# **Fine Tuning Transformer for Neural Machine Translation**

## *What is Machine Translation ?*

*Machine translation is a field that focuses on using automated systems to convert text or speech from one language to another. By Leveraging various techniques, such as computational models and linguistic analysis, machine translation aim to overcome language barriers and facilitate communication across different languages. The goals is to achieve accurate and fluid translations through the use of sophisticated algorithms and large-scale data processing*

## *What is Satistical Machine Translation (SMT) ?!*

*Statistical Machine translation is an approach within machine translation that relies on statistical models and vast amounts of bilingual text data. Unlike rule-based methods, SMT works by analyzing patterns and relationships between words or pharses in the source and target languages. By training on large corpora, SMT models estimate the probability of translation choices and generate output based on statistical likelihood. SMT has been widely used and has shown success in achieving acceptable translation quality for numerous language pairs.*

## *What is Neural Machine Learning (NMT) ?!*

*Neural machine translation is a modern approach to machine translation that utilizes artifical neural networks, particularly recurrent nerual networks (RNNs) or transformer models. NMT systems operate on a more holistic level, learning to capture the contextual meaning of the input text and generating translations based on this understanding. By leveraging the power of neural networks, NMT models excel at capturing long-range dependencies and producing coherent and fluent translations.
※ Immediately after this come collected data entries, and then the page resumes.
theorem State.granLost_kept {dm : Option (Tbl Byte)} {qs : List Instr} (s : State) (addr : Nat) (loft : Option (Nat × Nat × Nat)) (h_s : Kept
    none dm qs s) : Kept none dm qs (State.granLost s addr loft) := by
  unfold State.granLost
  repeat' first
    | with_reducible assumption | with_reducible apply State.setHead_kept | with_reducible apply State.markLaneLine_kept
    | with_reducible apply State.count_kept | with_reducible apply State.raise_kept | with_reducible apply Kept_ite
    | with_reducible apply Kept_foldl | split | with_reducible intro _ _ _ | with_reducible intro _ _ | with_reducible intro _
    | dsimp only | with_reducible apply Kept_mk

theorem State.granRead_kept {dm : Option (Tbl Byte)} {qs : List Instr} (s : State) (kind addr : Nat) (parity replayed : Bool) (loft : Option (Nat
    × Nat × Nat)) (h_s : Kept none dm qs s) : Kept none dm qs (State.granRead s kind addr parity replayed loft) := by
  unfold State.granRead
  repeat' first
    | with_reducible assumption | with_reducible apply State.parityAt_kept | with_reducible apply State.logMem_kept
    | with_reducible apply State.count_kept | with_reducible apply State.raise_kept | with_reducible apply State.granLost_kept
    | with_reducible apply Kept_ite | split | with_reducible intro _ _ _ | with_reducible intro _ _ | with_reducible intro _
    | dsimp only | with_reducible apply Kept_mk

theorem State.served_kept {dm : Option (Tbl Byte)} {qs : List Instr} (s : State) (cls ns : Nat) (h_s : Kept none dm qs s) : Kept none dm qs
    (State.served s cls ns) := by
  unfold State.served
  repeat' first
    | with_reducible assumption | with_reducible apply State.wr_kept | with_reducible apply State.raiseIf_kept
    | with_reducible apply Kept_ite | split | with_reducible intro _ _ _ | with_reducible intro _ _ | with_reducible intro _
    | dsimp only

theorem State.reloadFirmware_kept {hm : Option (Tbl Byte)} {dm : Option (Tbl Byte)} {qs : List Instr} (s : State) (addr len : Nat) (h_s : Kept hm
    dm qs s) : Kept hm dm qs (State.reloadFirmware s addr len) := by
  unfold State.reloadFirmware
  repeat' first
    | with_reducible assumption | with_reducible apply Kept_ite | split | with_reducible intro _ _ _
    | with_reducible intro _ _ | with_reducible intro _ | dsimp only | with_reducible apply Kept_mk

theorem State.readRequest_kept {dm : Option (Tbl Byte)} {qs : List Instr} (s : State) (kind addr len : Nat) (h_s : Kept none dm qs s) : Kept none
    dm qs (State.readRequest s kind addr len) := by
  unfold State.readRequest
  repeat' first
    | with_reducible assumption | with_reducible apply State.noteRead_kept | with_reducible apply State.secError_kept
    | with_reducible apply State.usePoison_kept | with_reducible apply State.reloadFirmware_kept
    | with_reducible apply Kept_ite | split | with_reducible intro _ _ _ | with_reducible intro _ _ | with_reducible intro _
    | dsimp only

theorem State.memRequest_kept {qs : List Instr} (s : State) (kind cls ns : Nat) (req : MemReq) (upsets : List (Nat × Nat)) (sampled : Bool) (h_s
    : Kept none none qs s) : Kept none none qs (State.memRequest s kind cls ns req upsets sampled) := by
  unfold State.memRequest
  repeat' first
    | with_reducible assumption | with_reducible apply State.upset_kept | with_reducible apply State.readRequest_kept
    | with_reducible apply State.dramWrite_kept | with_reducible apply State.granRead_kept
    | with_reducible apply State.count_kept | with_reducible apply State.served_kept | with_reducible apply Kept_ite | split
    | with_reducible intro _ _ _ | with_reducible intro _ _ | with_reducible intro _ | dsimp only
    | with_reducible apply Kept_mk
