theorem execGleanRelease_kept {qs : List Instr} (n : Node) (s : State) (h_s : Kept none none qs s) : KeptO none none qs (execGleanRelease n s) :=
    by
  unfold execGleanRelease
  repeat' first
    | with_reducible assumption | with_reducible apply State.afterTest_kept | with_reducible apply State.breakTest_kept
    | with_reducible apply Kept_ite | with_reducible apply KeptO_next | with_reducible apply KeptO_ite | split
    | with_reducible intro _ _ _ | with_reducible intro _ _ | with_reducible intro _ | dsimp only
    | with_reducible apply Kept_mk

theorem State.resetRegs_kept {hm : Option (Tbl Byte)} {dm : Option (Tbl Byte)} {qs : List Instr} (s : State) (lo hi : Nat) (keep : Nat → Bool)
    (h_s : Kept hm dm qs s) : Kept hm dm qs (State.resetRegs s lo hi keep) := by
  unfold State.resetRegs
  repeat' first
    | with_reducible assumption | with_reducible apply Kept_ite | split | with_reducible intro _ _ _
    | with_reducible intro _ _ | with_reducible intro _ | dsimp only | with_reducible apply Kept_mk

set_option maxRecDepth 20000 in
theorem State.clearUnit_kept {hm : Option (Tbl Byte)} {dm : Option (Tbl Byte)} {qs : List Instr} (s : State) (n : Node) (h_s : Kept hm dm qs s) :
    Kept hm dm qs (State.clearUnit s n) := by
  cases n <;> delta State.clearUnit <;> dsimp only
  repeat' first
    | with_reducible assumption | with_reducible apply State.setRing_kept | with_reducible apply State.setHolder_kept
    | with_reducible apply State.setSlice_kept | with_reducible apply State.setHead_kept
    | with_reducible apply State.setLane_kept | with_reducible apply State.setCam_kept | with_reducible apply State.setAx_kept
    | with_reducible apply Kept_ite | with_reducible apply Kept_foldl | split | with_reducible intro _ _ _
    | with_reducible intro _ _ | with_reducible intro _ | dsimp only | with_reducible apply Kept_mk

theorem State.resetHlth_kept {dm : Option (Tbl Byte)} {qs : List Instr} (s : State) (h_s : Kept none dm qs s) : Kept none dm qs (State.resetHlth
    s) := by
  unfold State.resetHlth
  repeat' first
    | with_reducible assumption | with_reducible apply State.access_kept | with_reducible apply State.setMode_kept
    | with_reducible apply State.wr_kept | with_reducible apply State.setShare_kept | with_reducible apply State.settle_kept
    | with_reducible apply Kept_ite | split | with_reducible intro _ _ _ | with_reducible intro _ _ | with_reducible intro _
    | dsimp only | with_reducible apply Kept_mk

theorem State.resetNodes_kept {qs : List Instr} (s : State) (n : Node) (h_s : Kept none none qs s) : Kept none none qs (State.resetNodes s n) :=
    by
  unfold State.resetNodes
  repeat' first
    | with_reducible assumption | with_reducible apply State.breakTest_kept | with_reducible apply State.abortOne_kept
    | with_reducible apply State.endDrainWaits_kept | with_reducible apply State.bridgesOff_kept
    | with_reducible apply State.ethLink_kept | with_reducible apply State.interrupt_kept
    | with_reducible apply State.leaveRole_kept | with_reducible apply State.resetRegs_kept
    | with_reducible apply State.clearUnit_kept | with_reducible apply State.wrB_kept | with_reducible apply State.settle_kept
    | with_reducible apply State.stepBase_kept | with_reducible apply Kept_ite | with_reducible apply Kept_foldl | split
    | with_reducible intro _ _ _ | with_reducible intro _ _ | with_reducible intro _ | dsimp only
    | with_reducible apply Kept_mk

theorem State.ctrlReset_kept {qs : List Instr} (s : State) (n : Node) (b : BootIn) (h_s : Kept none none qs s) : Kept none none qs
    (State.ctrlReset s n b) := by
  unfold State.ctrlReset
  repeat' first
    | with_reducible assumption | with_reducible apply State.selfReset_kept | with_reducible apply State.resetCmd_kept
    | with_reducible apply State.settle_kept | with_reducible apply State.resetHlth_kept
    | with_reducible apply State.resetNodes_kept | with_reducible apply State.resetSec_kept
    | with_reducible apply State.afterTest_kept | with_reducible apply Kept_ite | split | with_reducible intro _ _ _
    | with_reducible intro _ _ | with_reducible intro _ | dsimp only | with_reducible apply Kept_mk

theorem execReset_kept {qs : List Instr} (n : Node) (b : BootIn) (s : State) (h_s : Kept none none qs s) : KeptO none none qs (execReset n b s)
    := by
  unfold execReset
  repeat' first
    | with_reducible assumption | with_reducible apply State.hostAccess_kept | with_reducible apply State.ctrlReset_kept
    | with_reducible apply Kept_ite | with_reducible apply KeptO_next | with_reducible apply KeptO_ite | split
    | with_reducible intro _ _ _ | with_reducible intro _ _ | with_reducible intro _ | dsimp only

theorem execUnitQuery_kept {dm : Option (Tbl Byte)} {qs : List Instr} (h : Hdr) (off : Nat) (s : State) (h_s : Kept none dm qs s) : KeptO none dm
    qs (execUnitQuery h off s) := by
  unfold execUnitQuery
  repeat' first
    | with_reducible assumption | with_reducible apply State.packet_kept | with_reducible apply State.complete_kept
    | with_reducible apply Kept_ite | with_reducible apply KeptO_next | with_reducible apply KeptO_ite | split
    | with_reducible intro _ _ _ | with_reducible intro _ _ | with_reducible intro _ | dsimp only

theorem execUnitQuiesce_kept {dm : Option (Tbl Byte)} {qs : List Instr} (h : Hdr) (off flags : Nat) (s : State) (h_s : Kept none dm qs s) : KeptO
    none dm qs (execUnitQuiesce h off flags s) := by
  unfold execUnitQuiesce
  repeat' first
    | with_reducible assumption | with_reducible apply State.packet_kept | with_reducible apply State.writeQuiesce_kept
    | with_reducible apply State.writeEnable_kept | with_reducible apply State.endDrainWaits_kept
    | with_reducible apply Kept_ite | with_reducible apply KeptO_next | with_reducible apply KeptO_ite
    | with_reducible apply Kept_foldl | split | with_reducible intro _ _ _ | with_reducible intro _ _ | with_reducible intro _
    | dsimp only | with_reducible apply Kept_mk

theorem execUnitAbort_kept {qs : List Instr} (h : Hdr) (off : Nat) (s : State) (h_s : Kept none none qs s) : KeptO none none qs (execUnitAbort h
    off s) := by
  unfold execUnitAbort
  repeat' first
    | with_reducible assumption | with_reducible apply State.packet_kept | with_reducible apply State.afterTest_kept
    | with_reducible apply State.writeAbort_kept | with_reducible apply State.abortEnds_kept
    | with_reducible apply State.complete_kept | with_reducible apply Kept_ite | with_reducible apply KeptO_next
    | with_reducible apply KeptO_ite | with_reducible apply Kept_foldl | split | with_reducible intro _ _ _
    | with_reducible intro _ _ | with_reducible intro _ | dsimp only

theorem State.reclaim_kept {dm : Option (Tbl Byte)} {qs : List Instr} (s : State) (n : Node) (h_s : Kept none dm qs s) : Kept none dm qs
    (State.reclaim s n) := by
  unfold State.reclaim
  repeat' first
    | with_reducible assumption | with_reducible apply State.setHolding_kept | with_reducible apply State.wr_kept
    | with_reducible apply State.completeAll_kept | with_reducible apply Kept_ite | split | with_reducible intro _ _ _
    | with_reducible intro _ _ | with_reducible intro _ | dsimp only | with_reducible apply Kept_mk

theorem execReclaim_kept {dm : Option (Tbl Byte)} {qs : List Instr} (h : Hdr) (off : Nat) (s : State) (h_s : Kept none dm qs s) : KeptO none dm
    qs (execReclaim h off s) := by
  unfold execReclaim
  repeat' first
    | with_reducible assumption | with_reducible apply State.reclaim_kept | with_reducible apply State.packet_kept
    | with_reducible apply State.complete_kept | with_reducible apply Kept_ite | with_reducible apply KeptO_next
    | with_reducible apply KeptO_ite | split | with_reducible intro _ _ _ | with_reducible intro _ _ | with_reducible intro _
    | dsimp only

theorem State.dropWork_kept {dm : Option (Tbl Byte)} {qs : List Instr} (s : State) (n : Node) (st : Status) (req resp slots : Nat) (h_s : Kept none dm qs s) : Kept none dm qs (State.dropWork s n st req resp slots) := by
  have h := State.takePks_kept s n (fun _ => true) h_s
  unfold State.dropWork
  generalize s.takePks n (fun _ => true) = r at h
  obtain ⟨s, ps⟩ := r
  dsimp only at h ⊢
  have h2 := State.setHolding_kept s n ⟨(s.holding n).req + req, (s.holding n).resp + resp, (s.holding n).slots + slots, (s.holding n).pks ++ ps⟩ h
  generalize s.setHolding n _ = u at h2
  split
  · split
    · exact State.setHolding_kept _ _ _ (State.setHolder_kept _ _ _ h2)
    · exact h2
  · exact State.faultRaster_kept _ _ _ h2
  · exact State.faultRaster_kept _ _ _ h2
  · exact State.faultRaster_kept _ _ _ h2
  · exact State.faultRaster_kept _ _ _ h2
  · exact State.faultRaster_kept _ _ _ h2
  · apply State.endTraining_kept
    split
    · exact State.setCtx_kept _ _ _ h2
    · exact h2
  · exact State.stopPulses_kept _ _ h2
  · exact State.axHalt_kept _ _ _ _ h2
  · exact State.unpair_kept _ h2
  · exact h2

theorem execFaultDetected_kept {qs : List Instr} (n : Node) (st : Status) (req resp slots : Nat) (s : State) (h_s : Kept none none qs s) : KeptO
    none none qs (execFaultDetected n st req resp slots s) := by
  unfold execFaultDetected
  repeat' first
    | with_reducible assumption | with_reducible apply State.breakTest_kept | with_reducible apply State.afterTest_kept
    | with_reducible apply State.dropWork_kept | with_reducible apply State.faultNode_kept
    | with_reducible apply State.endDrainWaits_kept | with_reducible apply Kept_ite | with_reducible apply KeptO_next
    | with_reducible apply KeptO_ite | split | with_reducible intro _ _ _ | with_reducible intro _ _ | with_reducible intro _
    | dsimp only | with_reducible apply Kept_mk

theorem State.dropCmd_kept {dm : Option (Tbl Byte)} {qs : List Instr} (s : State) (h_s : Kept none dm qs s) : Kept none dm qs (State.dropCmd s) := by
  have key : ∀ (l : List (Nat × RingRt)) (a : State × List (Pk × List Nat)), Kept none dm qs a.1 →
      Kept none dm qs (l.foldl (fun (a : State × List (Pk × List Nat)) e =>
        ((a.1.takePks (.ring (Fin.ofNat 256 e.1)) fun _ => true).1, a.2 ++ (a.1.takePks (.ring (Fin.ofNat 256 e.1)) fun _ => true).2)) a).1 := by
    intro l
    induction l with
    | nil => intro a h; exact h
    | cons e l ih => intro a h; exact ih _ (State.takePks_kept _ _ _ h)
  exact State.setHolding_kept _ _ _ (State.takePks_kept _ _ _ (key _ _ h_s))

theorem execCreditWatchdog_kept {qs : List Instr} (n : Node) (s : State) (h_s : Kept none none qs s) : KeptO none none qs (execCreditWatchdog n
    s) := by
  unfold execCreditWatchdog
  repeat' first
    | with_reducible assumption | with_reducible apply State.dropCmd_kept | with_reducible apply State.dropWork_kept
    | with_reducible apply State.faultNode_kept | with_reducible apply State.endDrainWaits_kept
    | with_reducible apply State.afterTest_kept | with_reducible apply State.reclaim_kept
    | with_reducible apply State.count_kept | with_reducible apply State.raise_kept | with_reducible apply Kept_ite
    | with_reducible apply KeptO_next | with_reducible apply KeptO_ite | split | with_reducible intro _ _ _
    | with_reducible intro _ _ | with_reducible intro _ | dsimp only | with_reducible apply Kept_mk

theorem execFwFault_kept {dm : Option (Tbl Byte)} {qs : List Instr} (s : State) (h_s : Kept none dm qs s) : KeptO none dm qs (execFwFault s) :=
    by
  unfold execFwFault
  repeat' first
    | with_reducible assumption | with_reducible apply State.setRing_kept | with_reducible apply State.faultNode_kept
    | with_reducible apply State.setMode_kept | with_reducible apply Kept_ite | with_reducible apply KeptO_next
    | with_reducible apply KeptO_ite | with_reducible apply Kept_foldl | split | with_reducible intro _ _ _
    | with_reducible intro _ _ | with_reducible intro _ | dsimp only | with_reducible apply Kept_mk

theorem State.beginSleep_kept {qs : List Instr} (s : State) (h_s : Kept none none qs s) : Kept none none qs (State.beginSleep s) := by
  unfold State.beginSleep
  repeat' first
    | with_reducible assumption | with_reducible apply State.afterTest_kept | with_reducible apply State.breakTest_kept
    | with_reducible apply State.setSlice_kept | with_reducible apply State.wr_kept | with_reducible apply Kept_ite
    | with_reducible apply Kept_foldl | split | with_reducible intro _ _ _ | with_reducible intro _ _ | with_reducible intro _
    | dsimp only | with_reducible apply Kept_mk

theorem State.enterDev_kept {qs : List Instr} (s : State) (v : Nat) (h_s : Kept none none qs s) : Kept none none qs (State.enterDev s v) := by
  unfold State.enterDev
  repeat' first
    | with_reducible assumption | with_reducible apply State.beginSleep_kept | with_reducible apply State.wr_kept
    | with_reducible apply Kept_ite | split | with_reducible intro _ _ _ | with_reducible intro _ _ | with_reducible intro _
    | dsimp only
This approach has surpassed traditional methods in terms of translation quality and has become the prevailing paradigm in machine translation research and development.*

## Reference Links for below code



1.   [Google Colab](https://colab.research.google.com/drive/1ge0aqzAbCRWS7CJIbdDVPk-NBBSxjKlv#scrollTo=biPo8vFTx5Ue)
2.  [Medium Article](https://medium.com/@tskumar1320/how-to-fine-tune-pre-trained-language-translation-model-3e8a6aace9f)
3. [HuggingFace Documentation](https://huggingface.co/docs/transformers/model_doc/t5)
4. [HuggingFace FineTuning Tips ](https://discuss.huggingface.co/t/t5-finetuning-tips/684)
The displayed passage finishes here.